We define J as positive for species diffusing out of the particle. J can also be expressed in terms of the current density and its magnitude is the same at all points of the surface, i.e. it is uniform. In turn, this implies spherical symmetry.

At the center of the particle, due to the flux symmetry, the flux is zero

$-D\frac{\partial c}{\partial r}=0,\text{\hspace{0.17em}}\text{\hspace{0.17em}}\text{at}\text{\hspace{0.17em}}r=0,\forall t.$ (4)

To obtain the concentration profile inside the particle, we apply the CVM. For Neumann-type boundary conditions, the CVM performs better compared to the FDM because mass conservation breaks down in the FDM.

Since the diffusion problem of Equations (1), (3)-(4) is spherically symmetric, the magnitude of flux depends only on r. Consider a set of N discretization points on r, such that

${\left\{{r}_{i}\right\}}_{i}^{N},\text{\hspace{0.17em}}\text{\hspace{0.17em}}\text{for}\text{\hspace{0.17em}}1\le i\le N$ (5)

where the index i defines node positions of CVM, and N is a non-zero natural number of grid points. Accordingly, ${r}_{1}=0$ and ${r}_{N}=R$ are the particle center and surface, respectively.
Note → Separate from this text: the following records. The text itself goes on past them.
/-- The script's reads keep the two cores at the same keystream position, and B delivers the source's data piece by piece. -/
theorem pairScript_of_coresInStep {qs : List ReadStep} {b a : State} {r : RefGen} (hkept : ∀ q ∈ qs, q.kept)
    (h : CoresInStep b a r) :
    ∃ b' a', pairScript qs b a = .next (b', a') ∧ CoresInStep b' a' (refAfter (scriptData qs).length r) ∧
      b'.dout = b.dout ++ scriptData qs ∧ b'.rsp = b.rsp ++ qs.map (fun q => q.answer) := by
  induction qs generalizing b a r with
  | nil => exact ⟨b, a, rfl, h, (List.append_nil _).symm, (List.append_nil _).symm⟩
  | cons q qs ih =>
    obtain ⟨hq, hqs⟩ := List.forall_mem_cons.mp hkept
    obtain ⟨b₁, a₁, hread, h₁, hdout₁, hrsp₁⟩ := readThrough_of_coresInStep hq h
    obtain ⟨b₂, a₂, hscript, h₂, hdout₂, hrsp₂⟩ := ih hqs h₁
    refine ⟨b₂, a₂, (pairScript_cons qs hread).trans hscript, ?_, ?_, ?_⟩
    · rwa [scriptData_cons, List.length_append, refAfter_add]
    · rw [hdout₂, hdout₁, List.append_assoc, scriptData_cons]
    · rw [hrsp₂, hrsp₁, List.append_assoc, List.singleton_append, List.map_cons]

/-- Settles O27: two cores at rest at the same keystream position are in step, and a script of reads keeps them so. -/
theorem roundTripThroughTwoCores : Obligations.RoundTripThroughTwoCores := by
  intro b a r qs hb ⟨hp, hr, hc, _, hs, hd⟩ hrsp hdout hbg hag hkept
  obtain ⟨b', a', hscript, hstep, hdout', hrsp'⟩ :=
    pairScript_of_coresInStep hkept ⟨hb, hp, hr, hc, hs, hd, hrsp, hdout, hbg, hag⟩
  exact ⟨b', a', hscript, hdout', hrsp', hstep.upperGen, hstep.lowerGen⟩

end Sys2Proof.Machine

/-! PROOF. The family of 60_exceptions.md: the acceptance by phase and the order of the tests (R154, R158), the answers of a source
that are not data (R113, R118, R156), what an error leaves unchanged (R159), and where a step can stop (R157). -/

namespace Sys2Proof.Machine

/-! ### Acceptance by phase (R154) -/

/-- On a written table `FILL` is accepted in phase GEN (R93). -/
theorem exec_fill_of_full {s : State} (hp : s.phase = .gen) (hfull : Full s.gen.S) (n : Count) :
    ∃ t, exec (.fill n) s = .next t ∧ t.rsp = s.rsp ++ [wordOf 0 n.toNat] := by
  obtain ⟨zs, g, hrun⟩ := prgaRun_of_full n.toNat hfull
  exact ⟨_, exec_fill_of_prgaRun hp hrun, by rw [okWord_eq_wordOf]⟩

/-- Settles O30: the test of the phase comes first; past it a written table, and for a construction its key beats, suffice. -/
theorem acceptanceByPhase : Obligations.AcceptanceByPhase := by
  refine fun s => ⟨fun hp => ⟨execFill_of_phase_ne hp 1#16, execFill_of_phase_ne hp⟩, fun hp n => ?_,
    fun hp hfull => ⟨exec_fill_of_full hp hfull 1#16, exec_fill_of_full hp hfull⟩, fun hp hs n => ?_,
    fun l h1 h2 hk => ?_⟩
  · have hrefused := readSource_of_phase_ne hp n
    exact ⟨hrefused, hrefused, hrefused⟩
  · exact ⟨_, (exec_read_of_adp hp n).trans (takeAnswer_of_incomplete (.inl hs)), rfl, rfl⟩
  · obtain ⟨g, hg, hinit⟩ := exec_init_of_beats h1 h2 hk
    exact ⟨⟨_, hinit, rfl, rfl⟩, _, construct_of_constructed .adp (ainitWord l) h1 h2 hk hg, rfl, rfl⟩

/-! ### A source's error and a source's broken contract (R113, R118, R152, R156) -/

/-- Settles O21: an error word is taken alike after the request and by a `READ` in flight. -/
theorem sourceErrorPassesUnchanged : Obligations.SourceErrorPassesUnchanged := by
  refine fun s n r rest hs hr => ⟨fun hp => ?_, fun hl hf => ?_⟩
  · rw [exec_read_of_adp hp]
    exact takeAnswer_of_error hs hr
  · rw [step_of_inFlight hl hf]
    exact takeAnswer_of_error hs hr

/-- The source has answered `READ n` with `OK` and a count over `n` (R118, R156). -/
def AnswerOverCount (n : Count) (s : State) : Prop :=
  ∃ r rest, s.srsp = r :: rest ∧ statusField r = statusOk ∧ n.toNat < (countField r).toNat

theorem takeAnswer_of_overCount {n : Count} {s : State} (h : AnswerOverCount n s) :
    takeAnswer n s = .fault .sourceOverCount := by
  obtain ⟨r, rest, hs, hr, hn⟩ := h
  have ha : answerOf n r = .overCount := by simp [answerOf, hr, hn]
  simp only [takeAnswer, hs, ha]
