-- ==== Sys2Proof/Laws/Bus.lean ====
section
/-! SUPPORT. What a host transaction reaches and what it can do (`20_memory.md` R61 to R68). -/
namespace Sys2Proof.Machine

theorem step_withBus (s : State) (t : BusOp) : step (s.withBus t) = busStep Config.hw t s := rfl

/-- A legal register access reaches the register at its offset (R61). -/
theorem busTarget_reg (c : Config) {a : HostAddr} {n : Nat} (h : a.toNat ≤ 0xFC ∧ a.toNat % 4 = 0 ∧ n = 4) :
    busTarget c a n = some (.reg (regAt a.toNat)) := by
  unfold busTarget
  dsimp only
  rw [if_pos (by omega), if_pos (by omega)]

/-- A legal buffer access reaches the bytes at its index (R61, R62). -/
theorem busTarget_buf {a : HostAddr} {n : Nat} (h0 : 0x20000 ≤ a.toNat) (h : legalAccess a n) :
    busTarget Config.hw a n = some (.buf (a.toNat - 0x20000) n) := by
  unfold legalAccess at h
  unfold busTarget
  dsimp only
  rw [if_neg (by omega), if_pos (by simpa using h0), if_pos (by simp only [Config.bufBase] at *; omega)]

/-- A transaction reaches something exactly when it is legal (R64). -/
theorem busTarget_isSome (a : HostAddr) (n : Nat) : (busTarget Config.hw a n).isSome = true ↔ legalAccess a n := by
  have := a.isLt
  unfold busTarget legalAccess
  dsimp only [Config.bufBase]
  split
  · split <;> simp <;> omega
  · split
    · split <;> simp <;> omega
    · simp; omega

/-- The only address that reaches a register other than a reserved one is its own. -/
theorem busTarget_eq_reg {c : Config} {a : HostAddr} {n : Nat} {r : Reg} (h : busTarget c a n = some (.reg r))
    (hr : r ≠ .reserved) : n = 4 ∧ a = BitVec.ofNat 18 r.offset := by
  unfold busTarget at h
  dsimp only at h
  split at h
  · split at h
    · rename_i h1 h2
      simp only [Option.some.injEq, BusTarget.reg.injEq] at h
      refine ⟨h2.1, BitVec.eq_of_toNat_eq ?_⟩
      rw [← h] at hr ⊢
      clear h h2
      generalize a.toNat = k at *
      unfold regAt at hr ⊢
      split at hr <;> simp_all [Reg.offset]
    · simp at h
  · split at h
    · split at h <;> simp at h
    · simp at h

/-- A buffer access reaches bytes inside the buffer. -/
theorem busTarget_eq_buf {c : Config} {a : HostAddr} {n i k : Nat} (h : busTarget c a n = some (.buf i k)) :
    i + k ≤ c.bufCap ∧ k = n := by
  unfold busTarget at h
  dsimp only at h
  split at h
  · split at h <;> simp at h
  · split at h
    · split at h
      · simp only [Option.some.injEq, BusTarget.buf.injEq] at h
        omega
      · simp at h
    · simp at h

/-- What a host read can do: only the draws and the record of reads change. -/
theorem busStep_read {c : Config} {a : HostAddr} {n : Nat} {s t : State} (h : busStep c (.read a n) s = .next t) :
    ∃ d v, t = { s with draws := d, obs := .read v :: s.obs } := by
  simp only [busStep] at h
  split at h
  · simp at h
  · simp only [Host.Outcome.next.injEq] at h
    subst h
    simp only [State.regRead]
    split <;> exact ⟨_, _, rfl⟩
  · simp only [Host.Outcome.next.injEq] at h
    subst h
    simp only [State.bufRead]
    split <;> exact ⟨_, _, rfl⟩

/-- What a host write can do: a register takes it, or the buffer while the engine is idle. -/
theorem busStep_write {c : Config} {a : HostAddr} {n : Nat} {d : Word} {s t : State}
    (h : busStep c (.write a n d) s = .next t) :
    (∃ r, busTarget c a n = some (.reg r) ∧ t = s.regWrite r d)
    ∨ (∃ i k, busTarget c a n = some (.buf i k) ∧ s.busy = false ∧ t = s.memWrite i k d.toNat) := by
  simp only [busStep] at h
  split at h
  · simp at h
  · rename_i r hr
    simp only [Host.Outcome.next.injEq] at h
    exact .inl ⟨r, hr, h.symm⟩
  · rename_i i k hk
    refine .inr ⟨i, k, hk, ?_⟩
    unfold State.bufWrite at h
    split at h
    · simp at h
    · rename_i hb
      simp only [Host.Outcome.next.injEq] at h
      exact ⟨by simpa using hb, h.symm⟩

/-- What a register write can do, in five cases (R26, R28 to R35, R39 to R41). -/
theorem State.regWrite_cases (s : State) (r : Reg) (v : Word) :
    s.regWrite r v = s
    ∨ (r = .ctrl ∧ s.regWrite r v = s.writeCtrl v)
    ∨ (r = .status ∧ s.regWrite r v = s.writeStatus v)
    ∨ (s.busy = true ∧ BitVec.ofNat 18 r.offset ∈ busyGuarded ∧ s.regWrite r v = s.ignoredWrite)
    ∨ (s.busy = false ∧ ((r = .cmd ∧ s.regWrite r v = s.acceptCmd v)
        ∨ (∃ a0 a1, s.regWrite r v = { s with arg0 := a0, arg1 := a1 })
        ∨ (∃ ro rl m, BitVec.ofNat 18 r.offset ∈ ([0x18, 0x1C, 0x20] : List HostAddr) ∧
            s.regWrite r v = { s.invalidate with rawOffset := ro, rawLength := rl, rxMeta := m }))) := by
  cases hb : s.busy
  · have hi : ∀ a, s.idleWrite a = a := fun a => by simp [State.idleWrite, hb]
    cases r
    case capacity | ip6Pos | udpPos | payloadPos | payloadLen | csum | splicePos | reserved => exact .inl rfl
    case ctrl => exact .inr (.inl ⟨rfl, rfl⟩)
    case status => exact .inr (.inr (.inl ⟨rfl, rfl⟩))
    case cmd => exact .inr (.inr (.inr (.inr ⟨rfl, .inl ⟨rfl, hi _⟩⟩)))
    case arg0 => exact .inr (.inr (.inr (.inr ⟨rfl, .inr (.inl ⟨v, s.arg1, hi _⟩)⟩)))
    case arg1 => exact .inr (.inr (.inr (.inr ⟨rfl, .inr (.inl ⟨s.arg0, v, hi _⟩)⟩)))
    case rawOffset =>
      exact .inr (.inr (.inr (.inr ⟨rfl, .inr (.inr ⟨v, s.rawLength, s.rxMeta, by decide, hi _⟩)⟩)))
    case rawLength =>
      exact .inr (.inr (.inr (.inr ⟨rfl, .inr (.inr ⟨s.rawOffset, v, s.rxMeta, by decide, hi _⟩)⟩)))
    case rxMeta =>
      exact .inr (.inr (.inr (.inr ⟨rfl, .inr (.inr ⟨s.rawOffset, s.rawLength, v, by decide, hi _⟩)⟩)))
  · have hi : ∀ a, s.idleWrite a = s.ignoredWrite := fun a => by simp [State.idleWrite, hb]
    cases r
    case capacity | ip6Pos | udpPos | payloadPos | payloadLen | csum | splicePos | reserved => exact .inl rfl
    case ctrl => exact .inr (.inl ⟨rfl, rfl⟩)
    case status => exact .inr (.inr (.inl ⟨rfl, rfl⟩))
    case cmd | arg0 | arg1 | rawOffset | rawLength | rxMeta =>
      exact .inr (.inr (.inr (.inl ⟨rfl, by decide, hi _⟩)))

end Sys2Proof.Machine
end

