variable {s : State} {off del : Word} {n plen ulen : Nat} (hinv : Inv Config.hw s)
  (hready : s.spliceReady) (hfits : s.spliceFits)
  (hplen : s.mem.halfAt (s.ip6Pos.toNat + 4) = some plen) (hulen : s.mem.halfAt (s.udpPos.toNat + 4) = some ulen)
  (hins : s.arg1.toInt = n) (hoff : off.toNat = s.arg0.toNat + n) (hdel : del.toInt = -n)

include hinv hready hfits in
theorem inv_splicedThen : Inv Config.hw (s.splicedThen off del) :=
  show Inv Config.hw s.afterSplice from exec_keeps_inv hinv (exec_splice_of_fits hinv hready hfits)

include hinv hready hins hoff hdel

theorem spliceReady_splicedThen : (s.splicedThen off del).spliceReady := by
  obtain ⟨hv, hle, -⟩ := id hready
  obtain ⟨-, hlen, -⟩ := State.registers_afterSplice (hinv.view hv) hready
  simp only [State.spliceReady, State.splicedThen_viewValid, State.splicedThen_arg0, State.splicedThen_arg1,
    State.splicedThen_payloadLen]
  exact ⟨hv, by omega, by omega, by omega⟩

include hfits

/-- The deletion takes back the move, and the vacated tail stays `UNSPEC` (R161). -/
theorem byteAt_afterSplice_splicedThen (j : Nat) (hj : ¬ s.inLengthField j) :
    (s.splicedThen off del).afterSplice.mem.byteAt j =
      if s.rawOffset.toNat + s.rawLength.toNat ≤ j ∧ j < s.rawOffset.toNat + s.rawLength.toNat + n then none
      else s.mem.byteAt j := by
  obtain ⟨hv, hle, -⟩ := id hready
  have hview := hinv.view hv
  have hready' := spliceReady_splicedThen hinv hready hins hoff hdel
  obtain ⟨hrl, hpl, -⟩ := State.registers_afterSplice hview hready
  obtain ⟨-, -, -, hudp, hpos, hend, -⟩ := id hview
  have hfst := State.byteAt_afterSplice hview hready
  rw [State.byteAt_afterSplice ((inv_splicedThen hinv hready hfits).view hv) hready' j hj]
  simp only [State.splicedThen_mem, State.splicedThen_arg0, State.splicedThen_arg1, State.splicedThen_rawOffset,
    State.splicedThen_rawLength, State.splicedThen_payloadPos, hdel]
  simp only [hins] at hfst hrl hpl
  by_cases hmoved : s.payloadPos.toNat + s.arg0.toNat ≤ j ∧ j < s.rawOffset.toNat + s.rawLength.toNat
  · rw [if_pos (by omega), if_neg (by omega), hfst _ (by simp only [State.inLengthField]; omega), if_pos (by omega)]
    congr 1
    omega
  · rw [if_neg (by omega)]
    by_cases htail : s.rawOffset.toNat + s.rawLength.toNat ≤ j ∧ j < s.rawOffset.toNat + s.rawLength.toNat + n
    · rw [if_pos (by omega), if_pos htail]
    · rw [if_neg (by omega), if_neg htail, hfst j hj, if_neg (by omega), if_neg (by omega)]

include hplen hulen

/-- The deletion reads the lengths the insertion wrote. -/
theorem lengthFields_splicedThen :
    (s.splicedThen off del).plenRead = plen + n ∧ (s.splicedThen off del).ulenRead = ulen + n := by
  obtain ⟨hv, -⟩ := hready
  obtain ⟨hp, hu, -⟩ := State.lengthFields_of_held hplen hulen
  have hplen' := State.halfAt_plen_afterSplice (hinv.view hv) hfits
  have hulen' := State.halfAt_ulen_afterSplice hfits
  obtain ⟨hp', hu', -⟩ := State.lengthFields_of_held (s := s.splicedThen off del) hplen' hulen'
  omega

theorem spliceFits_splicedThen : (s.splicedThen off del).spliceFits := by
  obtain ⟨hv, -⟩ := id hready
  obtain ⟨hp, hu⟩ := lengthFields_splicedThen hinv hready hfits hplen hulen hins hoff hdel
  obtain ⟨-, hlen, -⟩ := State.registers_afterSplice (hinv.view hv) hready
  obtain ⟨-, -, -, -, hmax⟩ := hfits
  have hp' := Memory.halfAt_lt hplen
  have hu' := Memory.halfAt_lt hulen
  simp only [State.spliceFits, hp, hu, State.splicedThen_arg1, State.splicedThen_payloadLen]
  omega

theorem halfAt_afterSplice_splicedThen :
    (s.splicedThen off del).afterSplice.mem.halfAt (s.ip6Pos.toNat + 4) = some plen
    ∧ (s.splicedThen off del).afterSplice.mem.halfAt (s.udpPos.toNat + 4) = some ulen := by
  obtain ⟨hv, -⟩ := id hready
  have hfits' := spliceFits_splicedThen hinv hready hfits hplen hulen hins hoff hdel
  obtain ⟨hp, hu⟩ := lengthFields_splicedThen hinv hready hfits hplen hulen hins hoff hdel
  have hundo : ∀ l : Nat, (((l + n : Nat) : Int) + -n).toNat = l := fun l => by omega
  have hplen' := State.halfAt_plen_afterSplice ((inv_splicedThen hinv hready hfits).view hv) hfits'
  have hulen' := State.halfAt_ulen_afterSplice hfits'
  rw [hp, State.splicedThen_arg1, hdel, hundo] at hplen'
  rw [hu, State.splicedThen_arg1, hdel, hundo] at hulen'
  exact ⟨hplen', hulen'⟩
Each i^{th} node point in Equation (5) can be assigned a control volume element to it. For a spherical geometry, and for
$2\le i\le N-1$, such a control volume element is a shell whose external faces (boundaries) are located halfway between adjacent nodes.

Let
${\text{IB}}_{i}$ and
${\text{OB}}_{i}$ define the i^{th} inner control volume boundary and outer control volume boundary, respectively, according to

${\text{IB}}_{i}={r}_{i-1}+\frac{\Delta {r}_{i-1}}{2},\text{\hspace{0.17em}}\text{\hspace{0.17em}}\text{for}\text{\hspace{0.17em}}2\le i\le N-1$ (6)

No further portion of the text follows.